A sleepy, beachy view across Gravesend Bay

April 12, 2013

Gravesend, Brooklyn has changed a lot in its almost 400-year history.

Founded in the 1640s by a group of religious dissenters, it went from colonial-era English town to farm community to the site of late 19th century beach resorts and a racetrack—then a suburban-like neighborhood by 1930, states The Encyclopedia of New York City.

Viewacrossgravesend1
In View Across Gravesend Bay to Seagate, a 1905 painting by Thomas Satterwhite Noble, the shabby wooden pier and debris-strewn beach give this stretch of Gravesend the appearance of a sleepy fishing village.

Today, this beach might be part of Calvert Vaux Park, named for the designer of Central Park who mysteriously died off these waters.

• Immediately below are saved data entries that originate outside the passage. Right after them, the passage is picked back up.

@[simp] theorem hardEventsIf_pc : (hardEventsIf o a g s).pc = s.pc := rfl
@[simp] theorem hardEventsIf_w15 : (hardEventsIf o a g s).w15 = s.w15 := rfl
@[simp] theorem hardEventsIf_splim : (hardEventsIf o a g s).splim = s.splim := rfl
@[simp] theorem hardEventsIf_splimEnabled : (hardEventsIf o a g s).splimEnabled = s.splimEnabled := rfl
@[simp] theorem hardEventsIf_sr : (hardEventsIf o a g s).sr = s.sr := rfl
@[simp] theorem hardEventsIf_corcon : (hardEventsIf o a g s).corcon = s.corcon := rfl
@[simp] theorem hardEventsIf_wctx : (hardEventsIf o a g s).wctx = s.wctx := rfl
@[simp] theorem hardEventsIf_intcon1 : (hardEventsIf o a g s).intcon1 = s.intcon1 := rfl
@[simp] theorem hardEventsIf_intcon2 : (hardEventsIf o a g s).intcon2 = s.intcon2 := rfl
@[simp] theorem hardEventsIf_intcon3 : (hardEventsIf o a g s).intcon3 = s.intcon3 := rfl
@[simp] theorem hardEventsIf_intcon4 : (hardEventsIf o a g s).intcon4 = s.intcon4 := rfl
@[simp] theorem hardEventsIf_ifs : (hardEventsIf o a g s).ifs = s.ifs := rfl
@[simp] theorem hardEventsIf_iec : (hardEventsIf o a g s).iec = s.iec := rfl
@[simp] theorem hardEventsIf_ipc : (hardEventsIf o a g s).ipc = s.ipc := rfl
@[simp] theorem hardEventsIf_inttreg : (hardEventsIf o a g s).inttreg = s.inttreg := rfl
@[simp] theorem hardEventsIf_disicnt : (hardEventsIf o a g s).disicnt = s.disicnt := rfl
@[simp] theorem hardEventsIf_disiActive : (hardEventsIf o a g s).disiActive = s.disiActive := rfl
@[simp] theorem hardEventsIf_trapr : (hardEventsIf o a g s).trapr = s.trapr := rfl
@[simp] theorem hardEventsIf_clockFail : (hardEventsIf o a g s).clockFail = s.clockFail := rfl
@[simp] theorem hardEventsIf_power : (hardEventsIf o a g s).power = s.power := rfl
@[simp] theorem hardEventsIf_pinprev : (hardEventsIf o a g s).pinprev = s.pinprev := rfl
@[simp] theorem hardEventsIf_gieEff : (hardEventsIf o a g s).gieEff = s.gieEff := rfl
@[simp] theorem hardEventsIf_skid : (hardEventsIf o a g s).skid = s.skid := rfl
@[simp] theorem hardEventsIf_cycleCount : (hardEventsIf o a g s).cycleCount = s.cycleCount := rfl
@[simp] theorem hardEventsIf_data : (hardEventsIf o a g s).data = s.data := rfl
@[simp] theorem hardEventsIf_prog : (hardEventsIf o a g s).prog = s.prog := rfl
@[simp] theorem hardEventsIf_dev : (hardEventsIf o a g s).dev = s.dev := rfl
@[simp] theorem hardEventsIf_inputs : (hardEventsIf o a g s).inputs = s.inputs := rfl
@[simp] theorem hardEventsIf_cpuWrites : (hardEventsIf o a g s).cpuWrites = s.cpuWrites := rfl
@[simp] theorem hardEventsIf_draws : (hardEventsIf o a g s).draws = s.draws := rfl

end

/-! `setFlag` -/

section
variable (k : Nat) (s : State)

@[simp] theorem setFlag_pc : (setFlag k s).pc = s.pc := rfl
@[simp] theorem setFlag_w15 : (setFlag k s).w15 = s.w15 := rfl
@[simp] theorem setFlag_splim : (setFlag k s).splim = s.splim := rfl
@[simp] theorem setFlag_splimEnabled : (setFlag k s).splimEnabled = s.splimEnabled := rfl
@[simp] theorem setFlag_sr : (setFlag k s).sr = s.sr := rfl
@[simp] theorem setFlag_corcon : (setFlag k s).corcon = s.corcon := rfl
@[simp] theorem setFlag_wctx : (setFlag k s).wctx = s.wctx := rfl
@[simp] theorem setFlag_intcon1 : (setFlag k s).intcon1 = s.intcon1 := rfl
@[simp] theorem setFlag_intcon2 : (setFlag k s).intcon2 = s.intcon2 := rfl
@[simp] theorem setFlag_intcon3 : (setFlag k s).intcon3 = s.intcon3 := rfl
@[simp] theorem setFlag_intcon4 : (setFlag k s).intcon4 = s.intcon4 := rfl
@[simp] theorem setFlag_iec : (setFlag k s).iec = s.iec := rfl
@[simp] theorem setFlag_ipc : (setFlag k s).ipc = s.ipc := rfl
@[simp] theorem setFlag_inttreg : (setFlag k s).inttreg = s.inttreg := rfl
@[simp] theorem setFlag_disicnt : (setFlag k s).disicnt = s.disicnt := rfl
@[simp] theorem setFlag_disiActive : (setFlag k s).disiActive = s.disiActive := rfl
@[simp] theorem setFlag_trapr : (setFlag k s).trapr = s.trapr := rfl
@[simp] theorem setFlag_clockFail : (setFlag k s).clockFail = s.clockFail := rfl
@[simp] theorem setFlag_hardHold : (setFlag k s).hardHold = s.hardHold := rfl
@[simp] theorem setFlag_hardEvents : (setFlag k s).hardEvents = s.hardEvents := rfl
@[simp] theorem setFlag_power : (setFlag k s).power = s.power := rfl
@[simp] theorem setFlag_pinprev : (setFlag k s).pinprev = s.pinprev := rfl
@[simp] theorem setFlag_gieEff : (setFlag k s).gieEff = s.gieEff := rfl
@[simp] theorem setFlag_skid : (setFlag k s).skid = s.skid := rfl
@[simp] theorem setFlag_cycleCount : (setFlag k s).cycleCount = s.cycleCount := rfl
@[simp] theorem setFlag_data : (setFlag k s).data = s.data := rfl
@[simp] theorem setFlag_prog : (setFlag k s).prog = s.prog := rfl
@[simp] theorem setFlag_dev : (setFlag k s).dev = s.dev := rfl
@[simp] theorem setFlag_inputs : (setFlag k s).inputs = s.inputs := rfl
@[simp] theorem setFlag_cpuWrites : (setFlag k s).cpuWrites = s.cpuWrites := rfl
@[simp] theorem setFlag_draws : (setFlag k s).draws = s.draws := rfl

end

/-! `cpuStoreByteIf` -/

section
variable (b : Bool) (a : Word) (v : Byte) (s : State)

@[simp] theorem cpuStoreByteIf_pc : (cpuStoreByteIf b a v s).pc = s.pc := rfl
@[simp] theorem cpuStoreByteIf_w15 : (cpuStoreByteIf b a v s).w15 = s.w15 := rfl
@[simp] theorem cpuStoreByteIf_splim : (cpuStoreByteIf b a v s).splim = s.splim := rfl
@[simp] theorem cpuStoreByteIf_splimEnabled : (cpuStoreByteIf b a v s).splimEnabled = s.splimEnabled := rfl
@[simp] theorem cpuStoreByteIf_sr : (cpuStoreByteIf b a v s).sr = s.sr := rfl
@[simp] theorem cpuStoreByteIf_corcon : (cpuStoreByteIf b a v s).corcon = s.corcon := rfl
@[simp] theorem cpuStoreByteIf_wctx : (cpuStoreByteIf b a v s).wctx = s.wctx := rfl
@[simp] theorem cpuStoreByteIf_intcon1 : (cpuStoreByteIf b a v s).intcon1 = s.intcon1 := rfl
@[simp] theorem cpuStoreByteIf_intcon2 : (cpuStoreByteIf b a v s).intcon2 = s.intcon2 := rfl
@[simp] theorem cpuStoreByteIf_intcon3 : (cpuStoreByteIf b a v s).intcon3 = s.intcon3 := rfl
@[simp] theorem cpuStoreByteIf_intcon4 : (cpuStoreByteIf b a v s).intcon4 = s.intcon4 := rfl
@[simp] theorem cpuStoreByteIf_ifs : (cpuStoreByteIf b a v s).ifs = s.ifs := rfl
@[simp] theorem cpuStoreByteIf_iec : (cpuStoreByteIf b a v s).iec = s.iec := rfl
@[simp] theorem cpuStoreByteIf_ipc : (cpuStoreByteIf b a v s).ipc = s.ipc := rfl
@[simp] theorem cpuStoreByteIf_inttreg : (cpuStoreByteIf b a v s).inttreg = s.inttreg := rfl
@[simp] theorem cpuStoreByteIf_disicnt : (cpuStoreByteIf b a v s).disicnt = s.disicnt := rfl
@[simp] theorem cpuStoreByteIf_disiActive : (cpuStoreByteIf b a v s).disiActive = s.disiActive := rfl
@[simp] theorem cpuStoreByteIf_trapr : (cpuStoreByteIf b a v s).trapr = s.trapr := rfl
@[simp] theorem cpuStoreByteIf_clockFail : (cpuStoreByteIf b a v s).clockFail = s.clockFail := rfl
@[simp] theorem cpuStoreByteIf_hardHold : (cpuStoreByteIf b a v s).hardHold = s.hardHold := rfl
@[simp] theorem cpuStoreByteIf_hardEvents : (cpuStoreByteIf b a v s).hardEvents = s.hardEvents := rfl
@[simp] theorem cpuStoreByteIf_power : (cpuStoreByteIf b a v s).power = s.power := rfl
@[simp] theorem cpuStoreByteIf_pinprev : (cpuStoreByteIf b a v s).pinprev = s.pinprev := rfl
@[simp] theorem cpuStoreByteIf_gieEff : (cpuStoreByteIf b a v s).gieEff = s.gieEff := rfl
@[simp] theorem cpuStoreByteIf_skid : (cpuStoreByteIf b a v s).skid = s.skid := rfl
@[simp] theorem cpuStoreByteIf_cycleCount : (cpuStoreByteIf b a v s).cycleCount = s.cycleCount := rfl
@[simp] theorem cpuStoreByteIf_prog : (cpuStoreByteIf b a v s).prog = s.prog := rfl
@[simp] theorem cpuStoreByteIf_dev : (cpuStoreByteIf b a v s).dev = s.dev := rfl
@[simp] theorem cpuStoreByteIf_inputs : (cpuStoreByteIf b a v s).inputs = s.inputs := rfl
@[simp] theorem cpuStoreByteIf_draws : (cpuStoreByteIf b a v s).draws = s.draws := rfl

end

/-! `cpuStoreWordIf` -/

section
variable (b : Bool) (a v : Word) (s : State)

@[simp] theorem cpuStoreWordIf_pc : (cpuStoreWordIf b a v s).pc = s.pc := rfl
@[simp] theorem cpuStoreWordIf_w15 : (cpuStoreWordIf b a v s).w15 = s.w15 := rfl
@[simp] theorem cpuStoreWordIf_splim : (cpuStoreWordIf b a v s).splim = s.splim := rfl
@[simp] theorem cpuStoreWordIf_splimEnabled : (cpuStoreWordIf b a v s).splimEnabled = s.splimEnabled := rfl
@[simp] theorem cpuStoreWordIf_sr : (cpuStoreWordIf b a v s).sr = s.sr := rfl
@[simp] theorem cpuStoreWordIf_corcon : (cpuStoreWordIf b a v s).corcon = s.corcon := rfl
@[simp] theorem cpuStoreWordIf_wctx : (cpuStoreWordIf b a v s).wctx = s.wctx := rfl
@[simp] theorem cpuStoreWordIf_intcon1 : (cpuStoreWordIf b a v s).intcon1 = s.intcon1 := rfl
@[simp] theorem cpuStoreWordIf_intcon2 : (cpuStoreWordIf b a v s).intcon2 = s.intcon2 := rfl
@[simp] theorem cpuStoreWordIf_intcon3 : (cpuStoreWordIf b a v s).intcon3 = s.intcon3 := rfl
@[simp] theorem cpuStoreWordIf_intcon4 : (cpuStoreWordIf b a v s).intcon4 = s.intcon4 := rfl
@[simp] theorem cpuStoreWordIf_ifs : (cpuStoreWordIf b a v s).ifs = s.ifs := rfl
@[simp] theorem cpuStoreWordIf_iec : (cpuStoreWordIf b a v s).iec = s.iec := rfl
@[simp] theorem cpuStoreWordIf_ipc : (cpuStoreWordIf b a v s).ipc = s.ipc := rfl
@[simp] theorem cpuStoreWordIf_inttreg : (cpuStoreWordIf b a v s).inttreg = s.inttreg := rfl
@[simp] theorem cpuStoreWordIf_disicnt : (cpuStoreWordIf b a v s).disicnt = s.disicnt := rfl
@[simp] theorem cpuStoreWordIf_disiActive : (cpuStoreWordIf b a v s).disiActive = s.disiActive := rfl
@[simp] theorem cpuStoreWordIf_trapr : (cpuStoreWordIf b a v s).trapr = s.trapr := rfl
@[simp] theorem cpuStoreWordIf_clockFail : (cpuStoreWordIf b a v s).clockFail = s.clockFail := rfl
@[simp] theorem cpuStoreWordIf_hardHold : (cpuStoreWordIf b a v s).hardHold = s.hardHold := rfl
@[simp] theorem cpuStoreWordIf_hardEvents : (cpuStoreWordIf b a v s).hardEvents = s.hardEvents := rfl
@[simp] theorem cpuStoreWordIf_power : (cpuStoreWordIf b a v s).power = s.power := rfl
@[simp] theorem cpuStoreWordIf_pinprev : (cpuStoreWordIf b a v s).pinprev = s.pinprev := rfl
@[simp] theorem cpuStoreWordIf_gieEff : (cpuStoreWordIf b a v s).gieEff = s.gieEff := rfl
@[simp] theorem cpuStoreWordIf_skid : (cpuStoreWordIf b a v s).skid = s.skid := rfl
@[simp] theorem cpuStoreWordIf_cycleCount : (cpuStoreWordIf b a v s).cycleCount = s.cycleCount := rfl
@[simp] theorem cpuStoreWordIf_prog : (cpuStoreWordIf b a v s).prog = s.prog := rfl
@[simp] theorem cpuStoreWordIf_dev : (cpuStoreWordIf b a v s).dev = s.dev := rfl
@[simp] theorem cpuStoreWordIf_inputs : (cpuStoreWordIf b a v s).inputs = s.inputs := rfl
@[simp] theorem cpuStoreWordIf_draws : (cpuStoreWordIf b a v s).draws = s.draws := rfl

end

/-! `stackCheck` -/

section
variable (a : Word) (b : Bool) (s : State)

@[simp] theorem stackCheck_pc : (stackCheck a b s).pc = s.pc := rfl
@[simp] theorem stackCheck_w15 : (stackCheck a b s).w15 = s.w15 := rfl
@[simp] theorem stackCheck_splim : (stackCheck a b s).splim = s.splim := rfl
@[simp] theorem stackCheck_splimEnabled : (stackCheck a b s).splimEnabled = s.splimEnabled := rfl
@[simp] theorem stackCheck_sr : (stackCheck a b s).sr = s.sr := rfl
@[simp] theorem stackCheck_corcon : (stackCheck a b s).corcon = s.corcon := rfl
@[simp] theorem stackCheck_wctx : (stackCheck a b s).wctx = s.wctx := rfl
@[simp] theorem stackCheck_intcon2 : (stackCheck a b s).intcon2 = s.intcon2 := rfl
@[simp] theorem stackCheck_intcon3 : (stackCheck a b s).intcon3 = s.intcon3 := rfl
@[simp] theorem stackCheck_intcon4 : (stackCheck a b s).intcon4 = s.intcon4 := rfl
@[simp] theorem stackCheck_ifs : (stackCheck a b s).ifs = s.ifs := rfl
@[simp] theorem stackCheck_iec : (stackCheck a b s).iec = s.iec := rfl
@[simp] theorem stackCheck_ipc : (stackCheck a b s).ipc = s.ipc := rfl
@[simp] theorem stackCheck_inttreg : (stackCheck a b s).inttreg = s.inttreg := rfl
@[simp] theorem stackCheck_disicnt : (stackCheck a b s).disicnt = s.disicnt := rfl
@[simp] theorem stackCheck_disiActive : (stackCheck a b s).disiActive = s.disiActive := rfl
@[simp] theorem stackCheck_trapr : (stackCheck a b s).trapr = s.trapr := rfl
@[simp] theorem stackCheck_clockFail : (stackCheck a b s).clockFail = s.clockFail := rfl
@[simp] theorem stackCheck_hardHold : (stackCheck a b s).hardHold = s.hardHold := rfl
@[simp] theorem stackCheck_hardEvents : (stackCheck a b s).hardEvents = s.hardEvents := rfl
@[simp] theorem stackCheck_power : (stackCheck a b s).power = s.power := rfl
@[simp] theorem stackCheck_pinprev : (stackCheck a b s).pinprev = s.pinprev := rfl
@[simp] theorem stackCheck_gieEff : (stackCheck a b s).gieEff = s.gieEff := rfl
@[simp] theorem stackCheck_skid : (stackCheck a b s).skid = s.skid := rfl
@[simp] theorem stackCheck_cycleCount : (stackCheck a b s).cycleCount = s.cycleCount := rfl
@[simp] theorem stackCheck_data : (stackCheck a b s).data = s.data := rfl
@[simp] theorem stackCheck_prog : (stackCheck a b s).prog = s.prog := rfl
@[simp] theorem stackCheck_dev : (stackCheck a b s).dev = s.dev := rfl
@[simp] theorem stackCheck_inputs : (stackCheck a b s).inputs = s.inputs := rfl
@[simp] theorem stackCheck_cpuWrites : (stackCheck a b s).cpuWrites = s.cpuWrites := rfl
@[simp] theorem stackCheck_draws : (stackCheck a b s).draws = s.draws := rfl

end

/-! `setSp` -/

section
variable (v : Word) (s : State)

The only Brooklyn town founded by a woman

November 3, 2010

Of 17th century Brooklyn’s original six towns, five (anglicized as Brooklyn, Bushwick, Flatbush, Flatlands, and New Utrecht), were settled by Dutch men.

And then there’s Gravesend—founded in the 1640s by Lady Deborah Moody, a wealthy English widow who crossed the Atlantic to freely practice Anabaptism, a protestant sect that opposed infant baptism (they were  the forerunners to Quakers).

She must have been tough: Lady Moody was the only woman known to launch a settlement in colonial North America.

Tolerant Dutch leaders in New Amsterdam gave her a land grant “beginning at the mouth of a creek adjacent to Coneyne Island” and let her divide the new town into parcels.

What’s amazing is that today’s Gravesend still has a very off-the-grid quality. Village Road North and Village Road South cut through the neighborhood.

Two 17th century cemeteries, Gravesend and Van Sicklen, sit on one side of Gravesend Neck Road. On the other side is the little sloping house where Lady Moody supposedly (but probably didn’t) live.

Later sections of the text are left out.